I’ve lived in this circa-1910 Victorian house in Phoenicia – population 309 – longer than I’ve lived anywhere. As of this September, that’s 18 years. Hard to grasp, but these days notions of time are slipperier than usual.
Stranger still, this most solid of factors, this constancy – this house – came into my life via a legal battle my wife and I lost. We actually fought hard not to be here, marshaling significant energy trying to remain in a beloved St. Mark’s Place tenement. We arrived in 2002 licking our wounds.
When folks do the math, they often say, “Oh, you moved here to raise your kid after 9/11, so you must be 9/11 exiles.” We’re not. Although Phoenicia life has been rich indeed, leaving New York City was one of the hardest things I’ve done. The memory of standing in the doorway of a ramshackle, nineteenth-century railroad apartment as my three-year-old and his mom cried bitter tears in the car will always elicit a tug on my heart. I loved the place. It was home.
Until a couple of years ago, that tenement had housed me the longest: 16 years. My first 18 years – 1965 to 1983 – I mostly lived in three Atlanta, Georgia homes I can recall. In 1984, I took a room in an antebellum house in Athens, Georgia. In 1985, I couch surfed in Manhattan and Brooklyn for a few months, then sublet an apartment on Avenue B until 1987, at which time I shacked up with my girlfriend – now wife of 31 years – on St Mark’s. That was where we brought a kid into the world.
As much as we loved St. Mark’s, our relationship with the landlord was textbook adversarial. Don’t get me started. Very long story short: he successfully used the “I need your apartment for my son” tactic to refuse to renew our rent-stabilized lease. My wife had been there 23 years. We had a toddler. Other apartments were vacant.
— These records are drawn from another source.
-- ==== Sys2Proof/Machine/FlowState.lean ====
section
/-! DEFINITION. The state of the dataflow region: stations, tokens, rings, arrays, panels, scratchpad (03 to 06), job slots
(07), Hoists (08) and Mills (09). -/
namespace Sys2Proof.Machine

/-! ### Tokens and rings (05) -/

/-- What follows a token's tag (Table 05-2): nothing, the ERROR mark, or the payload bytes. -/
inductive Payload where
  | null
  | error
  | data (bs : List Byte)
  deriving DecidableEq, Repr

/-- A token, with what the model carries along and its 8 header bytes do not: the RUN_STEP number whose START set it off, none of the
Cage's other tokens, and the elements in a row of the tile, 0 where it has no rows (DESIGN CHOICE, log entry 13). -/
structure Token where
  tag : Nat
  pay : Payload
  step : Option Nat := none
  cols : Nat := 0
  deriving DecidableEq, Repr

/-- A token in a ring slot: slot number, arrival number, firings it has taken part in, whether the matching store indexes
it, and the arrival number of its indexing. -/
structure Held where
  tok : Token
  pos : Nat
  order : Nat
  used : Nat
  indexed : Option Nat
  deriving DecidableEq, Repr

/-- A token in a spill region: its first line there. -/
structure Spilled where
  line : Nat
  tok : Token
  deriving DecidableEq, Repr

/-- A stream ring at its consumer (R134, R139): owner, consumer port, template, held tokens in arrival order, next slot,
credits at the producers, released slots whose credit is on its way, spilled tokens oldest first. -/
structure RingRun where
  slot : Nat
  ctx : Nat
  station : Nat
  port : Nat
  tmpl : Nat
  toks : List Held
  tail : Nat
  credits : Nat
  freed : Nat
  spill : List Spilled
  deriving DecidableEq, Repr

/-- A token on the mesh (R135, R136): sender (station device index and output port, none for the Cage), destination ring,
and whether it took a ring credit. -/
structure Flight where
  slot : Nat
  src : Option (Nat × Nat)
  site : Nat
  ring : Nat
  credit : Bool
  tok : Token
  deriving DecidableEq, Repr

/-- Matching store of one context (R123): shared entries in use, reserved entries in use by class. An entry that a class took from
the shared pool may come back to its reserve, which then holds more free entries than `RESV`: a count below 0. -/
structure MatchStore where
  shared : Nat
  resv : List Int
  deriving DecidableEq, Repr

def MatchStore.empty : MatchStore := { shared := 0, resv := List.replicate 16 0 }

/-! ### Stations -/

/-- A tile the sequencer has issued (R132): entry, step of the loop nest, limits of the loops (none: full extent), firing
tag, and the length-clipped extent of each loop. -/
structure Issue where
  entry : Nat
  step : Nat
  limits : List (Option Nat)
  /-- Lead tag of the firing. -/
  tag : Nat
  /-- Tile count of the firing within its sequence and iteration (R121). -/
  count : Nat
  deriving DecidableEq, Repr

/-- Canary counts of one output tensor (02 R51, R52): the tile being written, window, lifetime. The four numbers
are saturations, underflows, NaNs and elements. -/
structure Canary where
  tile : List Nat
  win : List Nat
  tripped : List Bool
  life : List Nat
  deriving DecidableEq, Repr

def Canary.zero : Canary := { tile := [0, 0, 0, 0], win := [0, 0, 0, 0], tripped := [false, false, false], life := [0, 0, 0] }

/-- The running part of a station, by device index. -/
structure StationRun where
  issue : Option Issue
  /-- Step of each entry's loop nest, by entry, sequence and iteration: key entry × 2^21 + tag bits [28:8]. -/
  steps : Tbl Nat
  /-- Firings of each sequence and iteration, by the key of `steps`: the RUN_STEP they belong to, and how many (R121). -/
  counts : Tbl (Option Nat × Nat)
  /-- Arrival numbers of the LEN tokens whose clamped lengths have been counted (R132). -/
  clamped : List Nat
  /-- Stationary tiles that have been started, by accumulator tile (R204). -/
  started : List Nat
  canary : Tbl Canary
  /-- Tiles whose boundary has not come (R6, R98), and the tokens that wait for it. -/
  tiles : Nat
  /-- Those tiles, oldest first: RUN_STEP number, and Canary counts by tensor (R51). -/
  marks : List (Option Nat × Tbl (List Nat))
  /-- Tokens formed that hold no credit yet, by output port, oldest first (R134). -/
  outbox : List (Nat × Token)
  waiting : List (Nat × Token)
  /-- Tiles drained to an output port, by firing number and array, until all arrays of the firing have drained. -/
  drained : List (Nat × Nat × List Word)
  /-- Firings issued, the number of the next. -/
  firings : Nat
  /-- Banks for whose wake the generator waits (04 R103). -/
  wake : List Nat
  /-- A SINK's firing waits for credit of a Mill or of the Sluice (08 R195, 14 R359). -/
  starved : Bool
  /-- Output tiles of a reduction for which some tile has fired: key of `steps` × 2^20 + tile (R133). -/
  reduced : List Nat
  deriving DecidableEq, Repr

def StationRun.init : StationRun :=
  { issue := none, steps := [], counts := [], clamped := [], started := [], canary := [], tiles := 0, marks := [], outbox := [], waiting := [], drained := [], firings := 0, wake := [], starved := false, reduced := [] }

/-! ### Arrays, accumulator memory, panels (03) -/

/-- Where a finished phase of a tile goes (R67): its accumulator-memory tile, or the outputs of the entry. -/
inductive DrainTo where
  | acc (tile : Nat)
  | outs (entry : Nat)
  /-- The firing finishes the stationary tiles of an entry (08 R204): this tile drains, then all of them go out. -/
  | flush (entry tile : Nat)
  deriving DecidableEq, Repr

/-- A tile in an accumulator set: owning station and firing, firing tag, tile, values row by row, where it goes, the root
time at which its last add is complete. -/
structure TileWork where
  station : Nat
  firing : Nat
  tag : Nat
  tile : Nat
  vals : List Word
  dest : DrainTo
  done : Nat
  /-- Tile count of the firing within its sequence and iteration, and whether the values are INT32. -/
  count : Nat
  isInt : Bool
  /-- The first group of the tile's first firing carries the start flag: nothing is loaded (R64). -/
  fresh : Bool
  /-- RUN_STEP number of the firing's tokens, and the panel region it reads. -/
  step : Option Nat
  panel : Option Nat
  deriving DecidableEq, Repr

/-- One accumulator set (R63 to R65): its tile, the root time until which its shadow work lasts, and the part of that time
that is a wait for vector lanes (R67). -/
structure AccSet where
  work : Option TileWork
  busy : Nat
  laneWait : Nat
  deriving DecidableEq, Repr

def AccSet.idle : AccSet := { work := none, busy := 0, laneWait := 0 }

/-- An outer-product array: which set is active, the two sets, and a firing whose swap waits, with since when. -/
structure ArrayRun where
  active : Bool
  a : AccSet
  b : AccSet
  next : Option (TileWork × Nat)
  deriving DecidableEq, Repr

def ArrayRun.init : ArrayRun := { active := false, a := .idle, b := .idle, next := none }

/-- A panel region (R70 to R72): bytes filled so far, row after row, whether the last has arrived, tag of the fill, arrival number of the
fill's completion, and the firings it has taken part in as an operand. -/
structure PanelRun where
  bytes : List Byte
  ready : Bool
  tag : Nat
  order : Nat
  used : Nat
  /-- Block scales filled so far: first-order code and second-order scale of each block. -/
  scales : List (Nat × Word)
  deriving DecidableEq, Repr

def PanelRun.empty : PanelRun := { bytes := [], ready := false, tag := 0, order := 0, used := 0, scales := [] }
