-- ==== Sys2Proof/Decode.lean ====
section
/-! DEFINITION. The command a word of the command table spells. The table gives no row any bits. -/
namespace Sys2Proof

/-- No row of the table has bits, so no word spells a command. -/
def decodeTableWord (_nbits _w : Nat) : Option Instr := none

end Sys2Proof
end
None of that mattered.
For a decade, we’d been weekenders in a Chichester cabin, and we’d thought we might someday move upstate full-time, send our son to stellar Phoenicia Elementary rather than poorly rated PS 34. But we’d keep a place in the city, of course.
There was no solid plan until we lost our apartment. In April 2002, moments upon entering the Phoenicia house we would buy, we locked eyes and said, “We’re home.” This remains a scene we both recall with piercing clarity and wonderment, details inarguable.
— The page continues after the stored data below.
/-- Reserved entries of a class in a context (R170), and the shared pool's size. -/
def StRef.resv (r : StRef) (cls : Nat) : Nat :=
  match r.survey.tags.find? fun t => t.part == r.st.part && t.cls == cls with | some t => t.resv | none => 0
def StRef.sharedSize (r : StRef) : Nat :=
  16 * r.part.mtch.count - (r.survey.tags.filter fun t => t.part == r.st.part).foldl (fun a t => a + t.resv) 0

/-- A free entry for a class: shared first, then the class's reserve (R123). -/
def takeEntry (r : StRef) (m : MatchStore) (cls : Nat) : Option MatchStore :=
  if m.shared < r.sharedSize then some { m with shared := m.shared + 1 }
  else if m.resv.getD cls 0 < r.resv cls then some { m with resv := m.resv.set cls (m.resv.getD cls 0 + 1) }
  else none

/-- A released entry goes to the shared pool if that is below its size, else to its class's reserve (R123), whichever of the two it was
taken from. -/
def freeEntry (m : MatchStore) (cls : Nat) : MatchStore :=
  if 0 < m.shared then { m with shared := m.shared - 1 } else { m with resv := m.resv.set cls (m.resv.getD cls 0 - 1) }

/-- Index the earliest unindexed token of a port for which an entry is free and no earlier token of its class waits. -/
def State.indexOne (s : State) (r : StRef) : Option State :=
  let site := r.st.site
  let cand := ((List.range r.st.ins.length).filterMap fun p => (r.st.ins[p]?).bind fun ip =>
    (s.rng site ip.ring).bind fun g => (g.toks.find? fun h => h.indexed.isNone).map fun h => (h.order, ip, g, h))
  let m := s.store site r.st.ctx
  let firstOf := cand.filter fun c => !cand.any fun d => d.2.1.cls == c.2.1.cls && d.1 < c.1
  let ok := firstOf.filter fun c => (takeEntry r m c.2.1.cls).isSome
  match ok.foldl (fun a c => match a with | some b => if c.1 < b.1 then some c else a | none => some c) (none : Option (Nat × InPort × RingRun × Held)) with
  | none => none
  | some c => (takeEntry r m c.2.1.cls).map fun m2 =>
    let g := { c.2.2.1 with toks := c.2.2.1.toks.map fun h => if h.order = c.1 then { h with indexed := some s.flow.order } else h }
    let s1 := (s.setStore site r.st.ctx m2).setRng site c.2.1.ring (some g)
    { s1 with flow := { s1.flow with order := s1.flow.order + 1 } }

/-- Index tokens in arrival order as far as entries are free (R123, R125). -/
def State.indexAll : Nat → State → StRef → State
  | 0, s, _ => s
  | n + 1, s, r => match s.indexOne r with | some s1 => s1.indexAll n r | none => s

/-! ### Landing and release (R101, R119, R123, R126, R134) -/

/-- A free slot of the ring, from its tail on. -/
def freeSlot (g : RingRun) (slots : Nat) : Option Nat :=
  ((List.range slots).map fun i => (g.tail + i) % slots).find? fun p => !g.toks.any fun h => h.pos == p

/-- Put a token into a ring slot. -/
def State.intoRing (s : State) (site ring : Nat) (g : RingRun) (slots : Nat) (t : Token) : Option State :=
  (freeSlot g slots).map fun p =>
    let s1 := s.setRng site ring (some { g with
      tail := (p + 1) % slots
      toks := g.toks ++ [{ tok := t, pos := p, order := s.flow.order, used := 0, indexed := none }] })
    { s1 with flow := { s1.flow with order := s1.flow.order + 1 } }

/-- The 8 header bytes of a token (Table 05-2) and its payload. -/
def Token.bytes (t : Token) : List Byte :=
  leBytes 4 t.tag ++ (match t.pay with
    | .null => leBytes 4 0 | .error => leBytes 4 0xFFFFFFFF | .data bs => leBytes 4 bs.length ++ bs)
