-- ==== Sys2Proof/Machine/Match.lean ====
section
/-! DEFINITION. When a station can fire and why it stalls (05 R117 to R120, R126, R131, R132, R140, R144; 03 R65, R72, R79). -/
namespace Sys2Proof.Machine

/-! ### Arrays and panels -/

def State.arr (s : State) (site a : Nat) : ArrayRun := tblGet (fun _ => ArrayRun.init) s.flow.arrays (4 * site + a)
def State.setArr (s : State) (site a : Nat) (x : ArrayRun) : State :=
  { s with flow := { s.flow with arrays := tblSet (fun _ => ArrayRun.init) s.flow.arrays (4 * site + a) x } }
def panelKey (site ctx reg : Nat) : Nat := 16 * site + 8 * ctx + reg
def State.panel (s : State) (site ctx reg : Nat) : PanelRun := tblGet (fun _ => PanelRun.empty) s.flow.panels (panelKey site ctx reg)
def State.setPanel (s : State) (site ctx reg : Nat) (x : PanelRun) : State :=
  { s with flow := { s.flow with panels := tblSet (fun _ => PanelRun.empty) s.flow.panels (panelKey site ctx reg) x } }

/-- The entry reads its column operand from a panel region (07 R498). -/
def Entry.fromPanel (e : Entry) (st : Station) : Bool := st.kind == 1 && (e.role st 1).isEmpty

/-! ### Matched firings (R118) -/

/-- A firing whose ports are all matched: entry, lead tag, chosen token of each port, arrival number of the last indexing. -/
structure Firing where
  entry : Nat
  tag : Nat
  toks : List (Nat × Held)
  last : Nat
  deriving DecidableEq, Repr

/-- The payload of the token that a firing has on a port. -/
def Firing.pay (f : Firing) (p : Nat) : Option Payload := (f.toks.find? fun t => t.1 == p).map fun t => t.2.tok.pay
def Firing.bytes (f : Firing) (p : Nat) : List Byte := match f.pay p with | some (.data bs) => bs | _ => []
/-- Elements in a row of the tile on a port. -/
def Firing.cols (f : Firing) (p : Nat) : Nat := match f.toks.find? fun t => t.1 == p with | some t => t.2.tok.cols | none => 0
/-- RUN_STEP number of a firing: the latest of its tokens' (log entry 13). -/
def Firing.step (f : Firing) : Option Nat :=
  f.toks.foldl (fun a t => match a, t.2.tok.step with | some x, some y => some (max x y) | none, y => y | x, none => x) none

/-- Indexed tokens of an input port, in arrival order. -/
def State.portToks (s : State) (r : StRef) (p : Nat) : List Held :=
  match r.st.ins[p]? with
  | some ip => match s.rng r.st.site ip.ring with
    | some g => g.toks.filter fun h => h.indexed.isSome
    | none => []
  | none => []

/-- Ports an entry waits for: a constant predicate replaces the PRED port (R127). -/
def Entry.needs (e : Entry) (st : Station) : List (Nat × InPort) :=
  (e.ports st).filter fun p => !(e.predKEn && p.2.tkind == 2)

/-- The LEN port matches with the sub-index masked out (R131), and so do the K and V ports of a FUSED entry (06 R160). -/
def InPort.matches (p : InPort) (kind : Nat) (a b : Nat) : Bool :=
  if p.tkind = 3 ∨ (kind = 2 ∧ (p.role = 4 ∨ p.role = 5)) then ({ p with mSub := false } : InPort).agrees a b else p.agrees a b

/-- The first token of a port that agrees with a tag. -/
def State.partner (s : State) (r : StRef) (p : Nat × InPort) (tag : Nat) : Option (Nat × Held) :=
  ((s.portToks r p.1).find? fun h => p.2.matches r.st.kind h.tok.tag tag).map fun h => (p.1, h)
Nevertheless, because I’ve dealt with depression most of my adult life, I expected a crushing episode to follow what at first seemed an epic setback, cool house or no. I fancied myself an urban guy to the bone, a city mouse. But the combination of the Shandaken community – mostly fellow families – the lush terrain, and, I think, the spirit of this house disarmed and embraced me. My mental-health struggles did not vanish, but even as my first Phoenicia years brought excruciating loss and heartbreak, my actual change of address was not the struggle I’d anticipated. In fact, the house and the land were – and remain – balms in hard times.
It helped that our son almost immediately loved it here, and was deeply loved in return. The value of that is incalculable. As a 22-year-old, they love it still. Our son’s colorful crew would see their friend’s home as a place of acceptance, refuge, love, and strength, all of which gives me pride.
Within months of moving in, we became “the house in the country,” a destination point. Our Brooklyn friends and my Georgia mom christened the house “Big Blue.” They count the days ’til they can escape to here, and fill this place to the capacity for which it was designed.
To this day, when locals learn our address, they routinely remark, “Oh I went to some amazing parties there back in the day.” We’ve thrown some great shindigs, too, and fully intend to do so again.
In the early Phoenicia years, when enthusing to my kid about some backyard flora I was getting to know, they opined that I was destined to become a 21st-century John Burroughs type, writing about the wonders of the natural world, which, in their estimation, had touched my soul. This struck me as unlikely. But soon thereafter, seeking solace and unable to engage a human, I impulsively walked to that same backyard on a moonless night. Among the maples, spruce, and uncultivated apple trees, Romer Mountain before me, Big Blue alight behind me, I breathed the word “please” into the chill. Over and over. Please. An infidel’s prayer.
Something was there. I can only describe it as a presence. Perhaps one needs to be broken, as I was, for whatever is there to penetrate. I cannot say with conviction if it knew, or cared, I was supplicating myself.
I can only say I felt part of it, and thus connected to life beyond myself, beyond my own losses, both physical and psychological. It gave me no advice. And yet I returned to Big Blue, and to my Phoenicia, with the certainty that this place would allow the full spectrum of what life throws at me, gifts I may or may not desire, losses imaginable and otherwise. I was home.